14). URL of Anchor: 比较页面的超链接的元素(a tag), 是否与本域名相同. 相同的百分比.

15). Links in <Meta>, <Script>, <Link>: 大部分正常网站<Meta>, <Script>, 和<Link>标签下的链接与主域名是相同的.

16). Sever Form Handler (SFH): 页面中提交表单后返回的内容, 如果是空,等操作则大部分是异常的. 因为提交完需要其他的操作. 同时如果提交完跳转到其他域名, 也可能是异常的, 因为大部分提交之后的操作还是同一个域名下进行处理的.

17). Submitting Information to Email: 是否会将用户信息通过邮件进行发送. A phisher might redirect the user's information to his personal email. To that end, a server-side script language might be used such as "mail()" function in PHP. One more client-side function that might be used for this purpose is the "mailto:" function.

18). Abnormal URL: The host name in URL does not match its claimed identity. (通过WHOIS进行查询)

HTML and JS based Features

19). Website Forwarding: 页面跳转(重定向次数).

20). Using onMouseOver to Hide the Link: Phishers may use JavaScript to display a fake URL in the status bar to the users.

21). Disabling Right Click: Phishers use JavaScript to disable the right click function, so that users cannot view and save the source code. (网站禁止右键的功能). For this feature, we will search for event "event.button==2" in the webpage source code and check if the right click is disabled.

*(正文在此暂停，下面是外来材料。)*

/-! ### The arbiter -/

/-- Tier 2. The end of an event on the bus. That the pick stands at the end of the event, that BDE is asserted at the pick, and the mark
that says work has arrived are the model's (logs 12, 7 and 36). With a transaction in flight, or in the quiet time, nothing is picked. An urgent close of the
lowest arm comes before all other work, whatever the valve's state (R29, R30). With no valve or injector work and no passthrough the
entry at the pointer is polled or shown its code, and the pointer moves on (R26, R32). Whatever is picked, nothing changes but the
retry holds, pointer, wrap mark, slot, transaction, reply buffer, BDE, the posted requests taken, and a notice of a withdrawn
passthrough (R27, R37). -/
def Obligations.EventEndPicks : Prop :=
  (∀ s : State, s.scan.wake = true → s.scan.transaction.isSome ∨ s.scan.quiet = true →
    s.settle = { s with scan := { s.scan with wake := false } }) ∧
  (∀ (s : State) (n : Arm) (e : ArmEntry) (d : Device), s.scan.wake = true → s.scan.transaction = none → s.scan.quiet = false →
    s.armEntry n = some e → s.device e.valve = some d → d.kind = .valve → d.setStage ≠ some .closed → d.retryHold = false →
    (s.arm n).desired = .closed → (s.arm n).reported ≠ some .closed →
    (∀ m : Arm, m < n → (s.arm m).desired ≠ .closed ∨ (s.arm m).reported = some .closed) →
    s.settle = { s with
      scan := { s.scan with
        transaction := some ⟨e.valve, d.address, .valveSet .closed, .urgentClose, d.timeout, false, false, false⟩
        rx := { s.scan.rx with buffer := [], broken := false }
        wake := false }
      pads := { s.pads with bde := true } }) ∧
  (∀ (s : State) (i : DevIx) (d : Device), s.scan.wake = true → s.scan.transaction = none → s.scan.quiet = false →
    (∀ n : Arm, s.armEntry n = none ∨ (s.arm n).reported = some (s.arm n).desired) → (∀ j x, s.slot j = some x → x.request = none) →
    s.scan.slot = none → s.scan.list[s.scan.pointer]? = some i → s.device i = some d →
    let last := s.scan.pointer + 1 = s.scan.list.length
    s.settle = { s with
      scan := { s.scan with
        transaction := some ⟨i, d.address, if d.kind = .station then (d.display.elim .poll .stationShow) else .poll, .scan,
          d.timeout, false, false, false⟩
        rx := { s.scan.rx with buffer := [], broken := false }
        pointer := if last then 0 else s.scan.pointer + 1
        wrap := last
        wake := false }
      pads := { s.pads with bde := true } }) ∧
  (∀ s : State,
    let t := s.settle
    t = { s with
      scan := { s.scan with
        devices := t.scan.devices, pointer := t.scan.pointer, wrap := t.scan.wrap, slot := t.scan.slot
        transaction := t.scan.transaction, wake := false
        rx := { s.scan.rx with buffer := t.scan.rx.buffer, broken := t.scan.rx.broken } }
      pads := { s.pads with bde := t.pads.bde }
      port := { s.port with notices := t.port.notices, pendingSet := t.port.pendingSet }
      additive := { s.additive with slots := t.additive.slots } } ∧
    (∀ i : DevIx, (t.device i).map (fun d => { d with retryHold := false }) =
      (s.device i).map fun d => { d with retryHold := false }) ∧
    (∀ i : DevIx, (t.slot i).map (fun x => (x.entry, x.queue, x.flight, x.stream.state)) =
      (s.slot i).map fun x => (x.entry, x.queue, x.flight, x.stream.state)))

/-! ### What every step keeps -/

/-- Tier 3. Every step keeps the table of R76: a free arm wants CLOSED, a held one the stage of its holder's state, and a batch flows
only while its lane permissive is true (R76, R77, R83, R88). -/
def Obligations.StepKeepsValvesSafe : Prop :=
  ∀ s t : State, s.ValvesSafe → Stepped s t → t.ValvesSafe

/-- Tier 3. Every step keeps RUN high exactly in IN SERVICE (R175), TDE high exactly while a reply is pending and BDE high exactly while a
telegram is being sent (R9, R12; the driver levels are the model's reading, logs 6 and 7), and leaves no work for the bus behind (log 36). -/
def Obligations.StepKeepsLines : Prop :=
  ∀ s t : State, s.RunTracksMode → s.DriversTrackLines → s.Settled → Stepped s t →
    t.RunTracksMode ∧ t.DriversTrackLines ∧ t.Settled

/-- Tier 3. Every step keeps the note reservation: queued notes plus lanes holding a load are at most 16, so a closing load always finds
room for its note (R140, R155, R157). -/
def Obligations.StepKeepsNoteReservation : Prop :=
  ∀ s t : State, s.NotesReserved → Stepped s t → t.NotesReserved

/-- Tier 3. Every step keeps the retained words in their ranges, and a word changes only at the completion of a write of its own, to the
value of R162 or R163 (R160 to R164). -/
def Obligations.StepKeepsRetainedWords : Prop :=
  ∀ s t : State, s.WordsInRange → Stepped s t →
    t.WordsInRange ∧
    (t.note.nextNote ≠ s.note.nextNote → ∃ l k, s.note.writing = some ⟨.note l, k⟩ ∧
      s.pending.head? = some .noteNumberWriteDone ∧ t.note.nextNote = if k = 99999999 then 1 else k + 1) ∧
    (t.note.calCounter ≠ s.note.calCounter → ∃ j k, s.note.writing = some ⟨.calibration j, k⟩ ∧
      s.pending.head? = some .calibrationWriteDone ∧ t.note.calCounter = min 999999 (k + j))

/-- Tier 2. Every step keeps the permit table in ascending order with at most 256 permits (R120), the nine counters within 16 bits and at
most 32 notices in the queue (R5, R180), and the time record valid (R166, R167). -/
def Obligations.StepKeepsRecords : Prop :=
  ∀ s t : State, Stepped s t →
    (s.PermitsOrdered → t.PermitsOrdered) ∧ (s.CountsBounded → t.CountsBounded) ∧ (s.TimeValid → t.TimeValid)
end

22). Using PopUp Window: It's unusual to find a legitimate website asking users to submit their credentials through a popup window. (是否有通过弹窗来让用户输入信息)

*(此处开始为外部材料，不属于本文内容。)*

theorem shotsDue_kept {s : State} (n : Arm) (i : DevIx) (k : Nat) : ∀ {u : State}, Kept s u → Kept s (State.shotsDue k u n i).1 := by
  induction k with
  | zero => intro u h; exact h
  | succ k ih =>
    intro u h
    unfold State.shotsDue
    repeat' split
    · exact h
    · exact ih (shotDue_kept (modSchedule_kept h ..) ..)
    · exact h

@[simp] theorem shotIncrement_kept {s u : State} (h : Kept s u) (n : Arm) (c : Schedule) (gross : Nat) :
    Kept s (u.shotIncrement n c gross).1 := by
  unfold State.shotIncrement
  split
  · exact shotsDue_kept n _ _ (modSchedule_kept h ..)
  · exact h

theorem scheduleIncrement_kept {s : State} (n : Arm) (above : Bool) (gross : Nat) (r : State × List AddRequest) (c : Schedule)
    (h : Kept s r.1) : Kept s (State.scheduleIncrement n above gross r c).1 := by
  unfold State.scheduleIncrement
  repeat' split
  · exact streamIncrement_kept h ..
  · exact shotIncrement_kept h ..
  · exact h

@[simp] theorem passIncrement_kept {s u : State} (h : Kept s u) (n : Arm) (e : ArmEntry) (gross : Nat) :
    Kept s (u.passIncrement n e gross) := by
  unfold State.passIncrement
  dsimp only
  apply applyRequests_kept
  have key : ∀ (l : List Schedule) (r : State × List AddRequest) (a : Bool), Kept s r.1 →
      Kept s (l.foldl (State.scheduleIncrement n a gross) r).1 := by
    intro l a
    induction l generalizing a with
    | nil => intro _ h; exact h
    | cons c l ih => intro b h; exact ih _ b (scheduleIncrement_kept n b gross _ c h)
  exact key _ _ _ h

@[simp] theorem takeResult_kept {s u : State} (h : Kept s u) (n : Arm) (e : ArmEntry) (b0 : Batch) (r : SampleResult) :
    Kept s (u.takeResult n e b0 r) := by
  have k := addResult_kept h n b0 r
  unfold State.takeResult
  dsimp only
  split
  · exact k
  · rename_i b hb
    split
    all_goals first
      | with_reducible exact k
      | with_reducible exact passIncrement_kept (feedNoFlow_kept (decide_kept k n e b r hb) ..) ..
      | with_reducible exact countStop_kept k ..

@[simp] theorem watchFlow_kept {s u : State} (h : Kept s u) (n : Arm) (delta leak : Nat) : Kept s (u.watchFlow n delta leak) := by
  unfold State.watchFlow
  dsimp only
  split
  · exact setMetering_kept h ..
  · split
    · exact raiseNotice_kept (setMetering_kept h ..) ..
    · exact setMetering_kept h ..

@[simp] theorem idleSample_kept {s u : State} (h : Kept s u) (n : Arm) (e : ArmEntry) (m : Metering) (delta : Nat) (valid : Bool)
    (reading : Int) : Kept s (u.idleSample n e m delta valid reading) := by
  unfold State.idleSample
  dsimp only
  split
  · exact setMetering_kept h ..
  · exact watchFlow_kept (setMetering_kept h ..) ..

@[simp] theorem takeSample_kept {s u : State} (h : Kept s u) (n : Arm) (e : ArmEntry) (pulses : BitVec 32) (interval : Nat)
    (valid : Bool) (reading : Int) : Kept s (u.takeSample n e pulses interval valid reading) := by
  unfold State.takeSample
  dsimp only
  repeat' split
  all_goals first
    | with_reducible exact setMetering_kept h ..
    | with_reducible exact idleSample_kept h ..
    | with_reducible exact takeResult_kept (setMetering_kept h ..) ..

@[simp] theorem meterSample_kept {s u : State} (h : Kept s u) (i : DevIx) (n : Arm) (pulses : BitVec 32)
    (interval temperature : BitVec 16) (flags : Byte) : Kept s (u.meterSample i n pulses interval temperature flags) := by
  unfold State.meterSample
  repeat' split
  all_goals first | with_reducible exact h | with_reducible exact takeSample_kept h ..

/-! ### Lane permissives -/

/-- What a halt does to the arm records and the permissives, as far as R76 asks. -/
structure Stilled (u v : State) (n : Arm) : Prop where
  permissive : v.batch.permissive = u.batch.permissive
  others : ∀ m, m ≠ n → v.arm m = u.arm m
  lane : (v.holder n).map (fun b => b.lane) = (u.holder n).map fun b => b.lane
  still : ∀ b, v.holder n = some b → b.state = .stopping ∧ (v.arm n).desired = .closed

theorem Stilled.sans {u v w : State} {n : Arm} (h : Stilled u v n) (e : w.sansAdditive = v.sansAdditive) : Stilled u w n := by
  refine ⟨?_, fun m hm => ?_, ?_, fun b hb => ?_⟩
  · rw [batch_of_sans e]; exact h.permissive
  · rw [arm_of_sans e]; exact h.others m hm
  · rw [holder_of_sans e]; exact h.lane
  · rw [holder_of_sans e] at hb; rw [arm_of_sans e]; exact h.still b hb

theorem Stilled.modBatch {u v : State} {n : Arm} (h : Stilled u v n) (f : Batch → Batch)
    (hf : ∀ b, (f b).state = b.state ∧ (f b).lane = b.lane) : Stilled u (v.modBatch n f) n := by
  refine ⟨h.permissive, fun m hm => ?_, ?_, fun b hb => ?_⟩
  · rw [arm_modBatch_other _ hm]; exact h.others m hm
  · rw [holder_modBatch_self, Option.map_map, ← h.lane]
    congr 1
    funext b
    exact (hf b).2
  · rw [holder_modBatch_self, Option.map_eq_some_iff] at hb
    obtain ⟨c, hc, rfl⟩ := hb
    rw [(hf c).1, arm_modBatch_self]
    exact h.still c hc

23). IFrame Redirection: 恶意网站会使用IFrame标签, 同时通过消除边框, 使其呈现视觉轮廓.

Domain Based Features

24). Age of Domain: 这个特征还是从WHOIS中获得, 域名的时间越长(过期时间-创建时间), 是虚假网站的可能性越低.

25). DNS Record: This feature can be extracted from WHOIS database. For phishing sites, either the claimed identity in not recognized by WHOIS database or the record of the hostname is not founded.

26). Website Traffic: 网站的流量统计, 从Alexa database中获取数据.

27). PageRank: PageRank is a value ranging from "0" to "1". PageRank aims to measure how important a webpage is on the Internet. The greater the PageRank value the more important the webpage.

28). Google Index: 谷歌是否索引了这个网站. 也就是是否能在谷歌搜索结果中出现.

29). Number of Links Pointing to Page: 外部链接的数量. 别的网站, 或是同一个网站链接到自己的链接数量.

30). Statistical-Reports Based Feature: 一些公开的恶意的IP地址或是公开的域名. (类似于黑名单)

Malicious Web Content Detection Using Machine Learning

Desai, Anand, Janvi Jatakia, Rohit Naik, and Nataasha Raul. "Malicious web content detection using machine leaning." In 2017 2nd IEEE International Conference on Recent Trends in Electronics, Information & Communication Technology (RTEICT), pp. 1432-1436. IEEE, 2017.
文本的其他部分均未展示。